This task calls for copying every line in the data below that contains the word "hdend".

SOURCE DATA START

/-! ## The packer (R141) -/

@[simp] theorem packBit_cfg (s : State) (x : Bool) : (packBit s x).cfg = s.cfg := by unfold packBit; split <;> rfl
@[simp] theorem packBit_inputs (s : State) (x : Bool) : (packBit s x).inputs = s.inputs := by unfold packBit; split <;> rfl
@[simp] theorem packBit_ctl (s : State) (x : Bool) : (packBit s x).ctl = s.ctl := by unfold packBit; split <;> rfl
@[simp] theorem packBit_flt (s : State) (x : Bool) : (packBit s x).flt = s.flt := by unfold packBit; split <;> rfl
@[simp] theorem packBit_un (s : State) (x : Bool) : (packBit s x).un = s.un := by unfold packBit; split <;> rfl
@[simp] theorem packBit_de (s : State) (x : Bool) : (packBit s x).de = s.de := by unfold packBit; split <;> rfl
@[simp] theorem packBit_tab (s : State) (x : Bool) : (packBit s x).tab = s.tab := by unfold packBit; split <;> rfl
@[simp] theorem packBit_bitOut (s : State) (x : Bool) : (packBit s x).out.bitOut = s.out.bitOut := by unfold packBit; split <;> rfl
@[simp] theorem packBit_symOut (s : State) (x : Bool) : (packBit s x).out.symOut = s.out.symOut := by unfold packBit; split <;> rfl
@[simp] theorem packBit_respOut (s : State) (x : Bool) : (packBit s x).out.respOut = s.out.respOut := by unfold packBit; split <;> rfl

@[simp] theorem packBit_pact (s : State) (x : Bool) : (packBit s x).pk.pact = s.pk.pact := by unfold packBit; split <;> rfl
@[simp] theorem packBit_pdone (s : State) (x : Bool) : (packBit s x).pk.pdone = s.pk.pdone := by unfold packBit; split <;> rfl
@[simp] theorem packBit_padcnt (s : State) (x : Bool) : (packBit s x).pk.padcnt = s.pk.padcnt := by unfold packBit; split <;> rfl

@[simp] theorem packBits_cfg (bs : Bits) (s : State) : (packBits bs s).cfg = s.cfg := foldl_keeps _ (·.cfg) (by simp) _ _
@[simp] theorem packBits_inputs (bs : Bits) (s : State) : (packBits bs s).inputs = s.inputs := foldl_keeps _ (·.inputs) (by simp) _ _
@[simp] theorem packBits_ctl (bs : Bits) (s : State) : (packBits bs s).ctl = s.ctl := foldl_keeps _ (·.ctl) (by simp) _ _
@[simp] theorem packBits_flt (bs : Bits) (s : State) : (packBits bs s).flt = s.flt := foldl_keeps _ (·.flt) (by simp) _ _
@[simp] theorem packBits_un (bs : Bits) (s : State) : (packBits bs s).un = s.un := foldl_keeps _ (·.un) (by simp) _ _
@[simp] theorem packBits_de (bs : Bits) (s : State) : (packBits bs s).de = s.de := foldl_keeps _ (·.de) (by simp) _ _
@[simp] theorem packBits_tab (bs : Bits) (s : State) : (packBits bs s).tab = s.tab := foldl_keeps _ (·.tab) (by simp) _ _
@[simp] theorem packBits_bitOut (bs : Bits) (s : State) : (packBits bs s).out.bitOut = s.out.bitOut := foldl_keeps _ (·.out.bitOut) (by simp) _ _
@[simp] theorem packBits_symOut (bs : Bits) (s : State) : (packBits bs s).out.symOut = s.out.symOut := foldl_keeps _ (·.out.symOut) (by simp) _ _
@[simp] theorem packBits_respOut (bs : Bits) (s : State) : (packBits bs s).out.respOut = s.out.respOut := foldl_keeps _ (·.out.respOut) (by simp) _ _

@[simp] theorem packBits_pact (bs : Bits) (s : State) : (packBits bs s).pk.pact = s.pk.pact := foldl_keeps _ (·.pk.pact) (by simp) _ _
@[simp] theorem packBits_pdone (bs : Bits) (s : State) : (packBits bs s).pk.pdone = s.pk.pdone := foldl_keeps _ (·.pk.pdone) (by simp) _ _
@[simp] theorem packBits_padcnt (bs : Bits) (s : State) : (packBits bs s).pk.padcnt = s.pk.padcnt := foldl_keeps _ (·.pk.padcnt) (by simp) _ _

theorem packBits_append (a b : Bits) (s : State) : packBits (a ++ b) s = packBits b (packBits a s) :=
  List.foldl_append

/-- The bits the packer holds (R29). -/
def Packer.pending (p : Packer) : Bits := str p.pcnt.toNat p.pacc

/-- The packer and its output after a bit string: the pending bits and the new ones, cut into whole bytes, which leave,
and a rest, which stays (R137, R141). -/
def packed (bs : Bits) (s : State) : State :=
  (s.setOut { s.out with byteOut := s.out.byteOut ++ wholeBytes (s.pk.pending ++ bs) }).setPk
    { s.pk with
      pacc := BitVec.ofNat 8 (val (leftover (s.pk.pending ++ bs)))
      pcnt := BitVec.ofNat 3 (leftover (s.pk.pending ++ bs)).length
      pbitcnt := s.pk.pbitcnt + BitVec.ofNat 32 bs.length
      pbytecnt := s.pk.pbytecnt + BitVec.ofNat 32 (wholeBytes (s.pk.pending ++ bs)).length }
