/-- A text whose symbols the table holds, packed by `ENCS` in one session, comes out as the packing of bits that decode to
it (R132, R137). -/
theorem pack_session_of_text {s : State} (hinv : s.Inv) (hf : s.faulted = false) (hidle : s.pk.pact = false)
    (X : List Sym21) (hX : ∀ x ∈ X, ∃ e ∈ s.tab.entries, e.sym = x) :
    ∃ (B : Bits) (t : State), refDecode B s.tab.toMap = some (X, [])
      ∧ runInstrs (.pstart :: X.map .encs ++ [.pend]) s = .next t
      ∧ t.out.byteOut = s.out.byteOut ++ (refPack B).1 ∧ t.pk.padcnt.toNat = (refPack B).2 := by
  have hlook : ∀ x ∈ X, ∃ e, s.tab.lookupSym x = some e := fun x hx => by
    obtain ⟨e, he, rfl⟩ := hX x hx
    exact ⟨e, s.tab.lookupSym_eq e he hinv.oneCodePerSymbol⟩
  have hmap : ∀ x ∈ X, ∃ p ∈ s.tab.toMap, p.1 = x := fun x hx => by
    obtain ⟨e, he, rfl⟩ := hX x hx
    exact ⟨_, List.mem_map_of_mem he, rfl⟩
  obtain ⟨B, henc, hdec⟩ := decodeLoop_encodeLoop hinv.legal X hmap
  rw [encodeLoop_toMap s.tab X hlook] at henc
  have hB : (X.map Instr.encs).flatMap (packContribution s.tab) = B := by
    rw [List.flatMap_map]; exact Option.some.inj henc
  have hrun : runInstrs (.pstart :: X.map .encs) s = .next (packBits (X.flatMap (encodedBits s.tab)) (startPack s)) := by
    rw [runInstrs_cons_ok .pstart _ s hf (by simp [checksOf, firstFault, hidle]) (decodeUndefined_nil s)]
    exact runInstrs_encs s.tab X hlook (startPack s) rfl hf rfl
  obtain ⟨t, hpend, -, hbytes, hpad, -⟩ :=
    packSessionComputesPack (X.map .encs) s _ hinv hf hidle (by simp) hrun
      ((faulted_congr _ _ (packBits_flt _ (startPack s))).trans hf)
  rw [hB] at hbytes hpad
  refine ⟨B, t, (refDecode_legal _ hinv.legal B).trans (congrArg some hdec), ?_, hbytes, hpad⟩
  rw [runInstrs_append _ _ _ _ hrun, runInstrs, hpend]
  rfl

/-- Bytes and a padding count whose unpacking decodes to a text, given through a routed unpack session in a decode session,
come out as the text, with no fragment (R138, R139). -/
theorem decode_session_of_bytes {v : State} (hinv : v.Inv) (hf : v.faulted = false) (hun : v.un.uact = false)
    (hde : v.de.dact = false) {p : BitVec 3} {Y : List Byte} {B : Bits} {X : List Sym21}
    (hY : refUnpack Y p.toNat = some B) (hB : refDecode B v.tab.toMap = some (X, [])) :
    ∃ w, runInstrs (.dstart :: .ustart p .decoder :: Y.map .ubyte ++ [.uend, .dend]) v = .next w ∧ w.faulted = false
      ∧ w.out.symOut = v.out.symOut ++ X ∧ w.de.trail = false := by
  have hc : firstFault (checksOf .dstart v) = none := by simp [checksOf, firstFault, hde]
  obtain ⟨u, hrun, huf, hidle⟩ :=
    runInstrs_routed_session (startDecode_keeps_inv hinv) hf hun rfl p Y (by simp [hY])
  have hrun' : runInstrs (.dstart :: (.ustart p .decoder :: Y.map .ubyte ++ [.uend])) v = .next u :=
    (runInstrs_cons_ok .dstart _ v hf hc (decodeUndefined_nil v)).trans hrun
  have hallowed : ∀ i ∈ Instr.ustart p .decoder :: Y.map .ubyte ++ [.uend], i ≠ .dstart ∧ i ≠ .dend ∧ i ≠ .srst := by
    intro i hi
    obtain rfl | ⟨y, -, rfl⟩ | rfl : i = .ustart p .decoder ∨ (∃ y ∈ Y, .ubyte y = i) ∨ i = .uend := by simpa using hi
    all_goals exact ⟨nofun, nofun, nofun⟩
  obtain ⟨X', f, hdecode, hsyms, hdend, -⟩ :=
    decodeSessionComputesDecode _ v u hinv hf hde hallowed hrun' huf (by simp [hidle])
  rw [decoderInput_routed_session, hY, Option.getD_some, hB] at hdecode
  obtain ⟨rfl, rfl⟩ : X = X' ∧ [] = f := by simpa using hdecode
  obtain ⟨w, hw, hwf, hout, -, -, htrail, -⟩ := hdend (.inr rfl)
  refine ⟨w, ?_, hwf, by rw [hout, hsyms], htrail⟩
  have hwhole := runInstrs_append _ [.dend] v u hrun'
  rw [runInstrs, hw] at hwhole
  simpa [runInstrs] using hwhole

/-- Settles O54: the first block's bytes are a packing of bits that decode to the text, unpacking undoes packing, and the
second block decodes the unpacking. -/
theorem machineRoundTrip : Obligations.MachineRoundTrip := by
  intro X s v hs hsf hpact hX hv hvf huact hdact htab
  obtain ⟨B, t, hdecode, hrun, hbytes, hpad⟩ := pack_session_of_text hs hsf hpact X hX
  obtain ⟨w, hrun', hwf, hsyms, htrail⟩ :=
    decode_session_of_bytes (p := t.pk.padcnt) hv hvf huact hdact (hpad ▸ refUnpack_refPack B) (htab ▸ hdecode)
  exact ⟨t, w, (refPack B).1, hrun, hbytes, hrun', hwf, hsyms, htrail⟩

/-! ## Malformed tables (R126) -/

/-- A command that passes its checks and would decode by a table whose codes conflict stops (R126). -/
theorem exec_undefined (i : Instr) (s : State) (hr : runsFaulted i = false) (hf : s.faulted = false)
    (hc : firstFault (checksOf i s) = none) (hd : s.decodeUndefined (decoderBits i s) = true) :
    exec i s = .fault .malformedTable := by
  rw [exec_eq, hr]
  rcases guardedDecode_cases i (checksOf i s) (decoderBits i s) (effectOf i) s with ⟨-, -, -, hg⟩ | ⟨hn, -⟩
  · exact hg
  · exact absurd ⟨hf, hc, hd⟩ hn

/-- From a state that meets the invariant no step stops (R126, R280). -/
theorem State.Inv.step_not_fault {s : State} (h : s.Inv) (r : Fault) : step s ≠ .fault r := by
  unfold step
  rcases nextInput_cases s with ⟨-, hn⟩ | ⟨rest, -, hn⟩ | ⟨cw, rest, -, hn⟩ <;> simp only [hn]
  · nofun
  · nofun
  · unfold stepWord
    cases decode cw with
    | ok i =>
      obtain ⟨t, ht⟩ := exec_answers i (s.setInputs rest) ((h.setInputs rest).decodeDefined _)
      simp [ht]
    | error e => nofun

/-- Bits given to the decoder by a table with two conflicting entries are undefined to decode (R51, R126). -/
theorem decodeUndefined_of_conflict {s : State} {bits : Bits} (hbits : bits ≠ [])
    (htab : ¬ s.tab.entries.Pairwise fun a b => conflicts a.len a.code b.len b.code = false) :
    s.decodeUndefined bits = true := by
  rw [← CodeTable.prefixFree_iff] at htab
  simp [State.decodeUndefined, hbits, htab]

/-- A routed session with a byte held releases at least one bit (R162). -/
theorem routedBits_ne_nil {s : State} (hdst : s.un.udst = .decoder) (hheld : s.un.uholdv = true) {k : Nat}
    (hk : 0 < k) : s.routedBits k ≠ [] := by
  rw [State.routedBits, hheld, hdst, ← List.length_pos_iff]
  simpa using hk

SOURCE DATA END

_WORKED SOLUTION_:
  obtain ⟨X', f, hdecode, hsyms, hdend, -⟩ :=
  obtain ⟨w, hw, hwf, hout, -, -, htrail, -⟩ := hdend (.inr rfl)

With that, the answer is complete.